Up to 748 GB of Coherent Memory for up to 1T Parameter Models#

DGX Station is equipped with up to 748 GB of coherent system memory enabling developers to run even large LLMs locally (such as Deepseek-R1, GPT-OSS-120B, and Qwen2.5-235B). Developers can now locally run inference on models as large as 1T parameters and perform full fine-tuning locally.

Beyond raw compute, DGX Station is compatible with a large ecosystem of tools: from leading frameworks like PyTorch, TensorFlow, and Hugging Face Transformers, to optimized inference engines such as SGLang and vLLM, to fine-tuning frameworks like LLaMA-Factory and Unsloth, as well as agent frameworks, local inference apps, and end-to-end DevOps tooling.
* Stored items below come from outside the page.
-- ==== Sys2Proof/Machine/State.lean ====
section
/-! DEFINITION. The state of the part, block by block, as plain data, and its value after reset. -/

namespace Sys2Proof.Machine

/-- One value per stream 0..63. -/
abbrev PerStream (α : Type) := Vector α 64

/-- The value of stream `i`. -/
def PerStream.at {α : Type} (t : PerStream α) (i : StreamId) : α := t.get i

/-- The table with stream `i`'s value replaced. -/
def PerStream.put {α : Type} (t : PerStream α) (i : StreamId) (x : α) : PerStream α := t.set i x

/-- The table that holds `f i` for each stream `i`. -/
def PerStream.tabulate {α : Type} (f : StreamId → α) : PerStream α := Vector.ofFn f

/-- The streams in ascending order. -/
def allStreams : List StreamId := List.finRange 64

/-! ## Stream Table -/

/-- The six states of a stream record (spec 01, 1-3). -/
inductive StreamState where
  | closed | sweeping | priming | playing | starved | draining
deriving DecidableEq, Repr

/-- The five open states; a CLOSED record holds no opening at all. -/
inductive Phase where
  | sweeping | priming | playing | starved | draining
deriving DecidableEq, Repr

/-- The state a phase is. -/
def Phase.state : Phase → StreamState
  | .sweeping => .sweeping
  | .priming => .priming
  | .playing => .playing
  | .starved => .starved
  | .draining => .draining

/-- The underrun policy (R93). -/
inductive Policy where
  | repeatLast | safe
deriving DecidableEq, Repr

/-- The three notice kinds a stream has (R155). -/
inductive NoticeKind where
  | state | discard | silent
deriving DecidableEq, Repr

/-- A subset of the three stream notice kinds (spec 01, 1-2). -/
structure NoticeMask where
  state   : Bool
  discard : Bool
  silent  : Bool
deriving DecidableEq, Repr

/-- The 13 counters of a stream record (R5), each 32 bits and wrapping. -/
structure StreamCounters where
  placed         : Word := 0
  duplicate      : Word := 0
  late           : Word := 0
  ahead          : Word := 0
  refused        : Word := 0
  played         : Word := 0
  substituted    : Word := 0
  starveEvents   : Word := 0
  returnsGood    : Word := 0
  missing        : Word := 0
  corrupt        : Word := 0
  alien          : Word := 0
  collectDropped : Word := 0
deriving DecidableEq, Repr

/-- The fields an open stream record has beside its generation and counters (spec 01, 1-2). -/
structure Opening where
  phase        : Phase
  station      : Nat
  channel      : Nat
  ringSize     : Nat
  /-- The blocks of the ring, place 0 first (R23). -/
  blockMap     : List BlockId
  /-- The play position; absent exactly while the stream is adopting (R18, R44). -/
  playPos      : Option Half
  freshCount   : Nat
  missRun      : Nat
  primeDepth   : Nat
  starveLimit  : Nat
  policy       : Policy
  safeValue    : Word
  lastPlayed   : Word
  collectBatch : Nat
  mask         : NoticeMask
  activeSlots  : Nat
  silentRun    : Nat
deriving DecidableEq, Repr

/-- The adopting mark (R7, R18): the play position is absent. -/
def Opening.adopting (o : Opening) : Bool := o.playPos.isNone

/-- A stream record (R1, R2): a CLOSED one has only its generation and its counters. -/
structure StreamRec where
  generation : Byte := 0
  counters   : StreamCounters := {}
  opening    : Option Opening := none
deriving DecidableEq, Repr

/-- The state of a record. -/
def StreamRec.state (r : StreamRec) : StreamState :=
  match r.opening with
  | none => .closed
  | some o => o.phase.state

/-! ## Ring Store -/

/-- A ring entry (R21). -/
structure Entry where
  value : Word
  tag   : Half
  held  : Bool
deriving DecidableEq, Repr

/-- The sweep engine (R31): in BUSY the stream under sweep and the count of its blocks voided. -/
inductive SweepEngine where
  | idle
  | busy (stream : StreamId) (voided : Nat)
deriving DecidableEq, Repr

/-- The Ring Store. `entries` lists the entries written since power-on by number, rising; `epoch` names the
arbitrary contents of the others (R22), and is the model's own field. -/
structure RingStore where
  epoch      : Nat := 0
  entries    : List (Nat × Entry) := []
  freeBlocks : List BlockId := List.finRange 256
  sweepQueue : List StreamId := []
  engine     : SweepEngine := .idle
deriving DecidableEq, Repr

/-! ## Plan Store -/

/-- A slot entry of a plan (R57). -/
inductive PlanEntry where
  | idle
  | stream (i : StreamId)
deriving DecidableEq, Repr

/-- A plan: its entries in slot-index order; the slot count is the length (R57). -/
abbrev Plan := List PlanEntry

/-- The Plan Store (R57). -/
structure PlanStore where
  active      : Plan := []
  staged      : Plan := []
  swapPending : Bool := false
deriving DecidableEq, Repr

/-! ## Cycle Engine -/

/-- The bus state (R71). -/
inductive BusState where
  | stopped | running | halting
deriving DecidableEq, Repr

/-- The kinds of command frame (R76). -/
inductive CommandKind where
  | setpoint | hold | idle
deriving DecidableEq, Repr

/-- A slot record (R71): `target` is the stream and the generation, absent for IDLE. -/
structure SlotRecord where
  index   : Nat
  kind    : CommandKind
  target  : Option (StreamId × Byte)
  station : Nat
  channel : Nat
deriving DecidableEq, Repr

/-- A frame the part drives on the cadence bus (R164). -/
inductive BusFrame where
  | cycleStart (number : Half)
  | command (kind : CommandKind) (station channel : Nat) (value : Word)
deriving DecidableEq, Repr

/-- The Cycle Engine (R71). Times are in µs after the START was taken. -/
structure CycleEngine where
  state        : BusState := .stopped
  period       : Nat := 1000
  /-- The time of the next cycle-start event (R73). -/
  cycleTimer   : Option Nat := none
  cycleNumber  : Half := 0
  inProgress   : Bool := false
  slotCount    : Option Nat := none
  slotInFlight : Option SlotRecord := none
  /-- The slot index whose slot event comes next in the cycle in progress (R74, R75). -/
  nextSlot     : Nat := 0
  /-- No cycle-start event has come since the START (R74, step 2). -/
  firstCycle   : Bool := false
  /-- The time of the latest event of the Cycle Engine (R73, R75, R77). -/
  busTime      : Nat := 0
  /-- The frame being driven on BTX with BDE asserted; none once its last byte has gone out, so in the return window, and
  whenever BDE is released (R164, R165). -/
  busTx        : Option BusFrame := none
deriving DecidableEq, Repr

/-! ## Return Collector -/

/-- The outcome of a slot (R78); a GOOD one brings the status byte and the value of the return. -/
inductive ReturnOutcome where
  | good (status : Byte) (value : Word)
  | missing
  | corrupt
  | alien
deriving DecidableEq, Repr

/-- A return record (R111). -/
structure ReturnRecord where
  cycle   : Half
  slot    : Nat
  outcome : ReturnOutcome
deriving DecidableEq, Repr

/-- A report (R114). -/
structure Report where
  stream     : StreamId
  generation : Byte
  final      : Bool
  dropped    : Nat
  records    : List ReturnRecord
deriving DecidableEq, Repr

/-- The Return Collector (R110). -/
structure Collector where
  buffers   : PerStream (List ReturnRecord) := Vector.replicate 64 []
  tallies   : PerStream Nat := Vector.replicate 64 0
  queue     : List Report := []
  stallList : List StreamId := []
deriving DecidableEq, Repr

/-! ## Feed Link Port -/

/-- The rates of the feed link (R125), in Mbit/s. -/
inductive LinkRate where
  | r1 | r3 | r6 | r12
deriving DecidableEq, Repr

/-- The receive framer (spec 08, 8-3), with the running CRC and the bytes taken so far. -/
inductive RxFramer where
  | hunt
  | length (crc : Half)
  | body (len : Nat) (taken : List Byte) (crc : Half)
  | checkHigh (taken : List Byte) (crc : Half)
  | checkLow (taken : List Byte) (high : Byte) (crc : Half)
deriving DecidableEq, Repr

/-- The inter-byte timer runs exactly inside a frame (spec 08, 8-3). -/
def RxFramer.timerRunning : RxFramer → Bool
  | .hunt => false
  | .length _ => true
  | .body _ _ _ => true
  | .checkHigh _ _ => true
  | .checkLow _ _ _ => true

/-- A received frame that passed its check: its body bytes (R126, R131). -/
abbrev Frame := List Byte

/-- The transmit framer (R135): in SENDING the bytes of the frame, sync byte to check. -/
inductive TxFramer where
  | idle
  | sending (bytes : List Byte)
deriving DecidableEq, Repr

/-- The eight link counters (R140), each 32 bits and wrapping. -/
structure LinkCounters where
  huntBytes      : Word := 0
  badLength      : Word := 0
  badCheck       : Word := 0
  timeouts       : Word := 0
  overflow       : Word := 0
  framesReceived : Word := 0
  framesSent     : Word := 0
  badForm        : Word := 0
deriving DecidableEq, Repr

/-- The Feed Link Port with the transmit arbiter (R125 to R141). The rate is absent while RST is low. -/
structure FeedLink where
  rate        : Option LinkRate
  rx          : RxFramer := .hunt
  rxBuf       : List Frame := []
  tx          : TxFramer := .idle
  /-- The bit times of the run of bytes under way that lie before the frame being sent, or before the frame that follows
  at once: 0 where a run begins (R125, R135; log 16). -/
  runSent     : Nat := 0
  sinceReport : Nat := 0
  lastNotice  : StreamId := 63
  counters    : LinkCounters := {}
deriving DecidableEq, Repr

/-! ## Request Unit -/

/-- The statuses of a reply (R147). -/
inductive Status where
  | done | cancelled | badForm | badValue | noStream | wrongState | inUse | noSpace | tableFull | busy | unknownKind
deriving DecidableEq, Repr

/-- The snapshot a QUERY answers (R18): the fields of an open record with the count of its collect buffer and
its place in the stall list. -/
structure Snapshot where
  opening  : Opening
  buffered : Nat
  stalled  : Bool
deriving DecidableEq, Repr

/-- The four global counters of the Request Unit (R152), each 32 bits and wrapping. -/
structure GlobalCounters where
  bundlesForClosed   : Word := 0
  orphanReturns      : Word := 0
  unsolicitedReturns : Word := 0
  collectLostAtClose : Word := 0
deriving DecidableEq, Repr

/-- The result fields of a reply (R161). -/
inductive ReplyResult where
  | none
  | hello (freeBlocks : Nat) (bus : BusState)
  | generation (g : Byte)
  | stateGeneration (st : StreamState) (g : Byte)
  | state (st : StreamState)
  | closedSnapshot (g : Byte)
  | openSnapshot (g : Byte) (snap : Snapshot)
  | streamCounters (st : StreamState) (g : Byte) (c : StreamCounters)
  | globalCounters (g : GlobalCounters) (l : LinkCounters)
  | recordCount (n : Nat)
  | slotCount (n : Nat)
  | swapped (slots : Nat) (cycle : Option Half)
  | started (bus : BusState) (period : Nat)
  | bus (b : BusState)
  | period (p : Nat)
  | bundle (placed duplicate late ahead : Nat) (st : StreamState)
deriving DecidableEq, Repr

/-- A formed reply (R147, R161), less the credits byte, which is written at its pick (R134). -/
structure Reply where
  tag    : Byte
  /-- The kind code of the request answered, as received. -/
  kind   : Byte
  status : Status
  /-- The stream byte of offset 5. -/
  stream : Byte
  result : ReplyResult
deriving DecidableEq, Repr

/-- The kind and the object of a pending entry (R148). -/
inductive PendingJob where
  | openOf (i : StreamId)
  | resumeOf (i : StreamId)
  | closeOf (i : StreamId)
  | swap
  | halt
deriving DecidableEq, Repr

/-- A pending entry (R148). -/
structure PendingEntry where
  tag : Byte
  job : PendingJob
deriving DecidableEq, Repr

/-- A pending flag and an occurrence count of the notice set (R142). -/
structure NoticeCell where
  flag  : Bool := false
  count : Word := 0
deriving DecidableEq, Repr

/-- The three cells of one stream (R142). -/
structure StreamNotices where
  state   : NoticeCell := {}
  discard : NoticeCell := {}
  silent  : NoticeCell := {}
deriving DecidableEq, Repr

/-- The Request Unit (R142). -/
structure RequestUnit where
  replyQueue   : List Reply := []
  pendingTable : List PendingEntry := []
  notices      : PerStream StreamNotices := Vector.replicate 64 {}
  link         : NoticeCell := {}
  globals      : GlobalCounters := {}
  handling     : Option Frame := none
deriving DecidableEq, Repr

/-! ## The part -/

/-- The whole part, and the queue of the commands that wait. -/
structure State where
  streams      : PerStream StreamRec
  ring         : RingStore
  plans        : PlanStore
  bus          : CycleEngine
  coll         : Collector
  link         : FeedLink
  req          : RequestUnit
  /-- The CLK input runs (R165). -/
  clockRunning : Bool
  /-- The RST pin holds the part in reset (R141, R165). -/
  rstLow       : Bool
  /-- The commands waiting, first in, first out. -/
  pending      : List Instr
deriving DecidableEq, Repr

/-- Why the part stops: the spec names no such condition, so there is no constructor (log 1). No command raises a
fault; a state machine that never stops is neither safer nor less safe than the spec's. -/
inductive Fault : Type
deriving DecidableEq, Repr

/-- Why a command has no meaning. -/
inductive Refusal where
  /-- Raised by no arm of exec: every command has its meaning. It would be safe (the model would stop). -/
  | notModelled (mnemonic : String)
deriving DecidableEq, Repr

/-- The outcome of one command. -/
abbrev Outcome := Host.Outcome State Fault Refusal

/-- The part right after reset, RST released with both straps low (log 5): R2, R37, R57, R71, R110, R141, R142. -/
def State.reset : State where
  streams := Vector.replicate 64 {}
  ring := {}
  plans := {}
  bus := {}
  coll := {}
  link := { rate := some .r1 }
  req := {}
  clockRunning := true
  rstLow := false
  pending := []

end Sys2Proof.Machine
end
For workloads that require even larger models, DGX Station includes NVIDIA ConnectX™ networking, allowing two systems to be clustered together for seamless multi-node scaling. This enables developers to scale beyond a single node to handle larger models and more demanding tasks, while maintaining a consistent software environment.

In addition, the Grace Blackwell architecture introduces new optimizations such as NVFP4 precision and speculative decoding, which improve efficiency and responsiveness when running large-scale generative AI models. These advances allow developers to prototype and iterate quickly, while preserving the ability to scale seamlessly to larger NVIDIA platforms.

Bringing Blackwell Architecture from the Cloud to Your Desk#

DGX Station provides developers with a high-performance deskside AI supercomputer for locally prototyping models and AI applications, freeing up valuable compute resources in their cluster environments better suited for training and deploying production models. As prototypes mature, developers can easily connect to a cloud instance through NVIDIA Sync and continue their work on the same NVIDIA Blackwell architecture.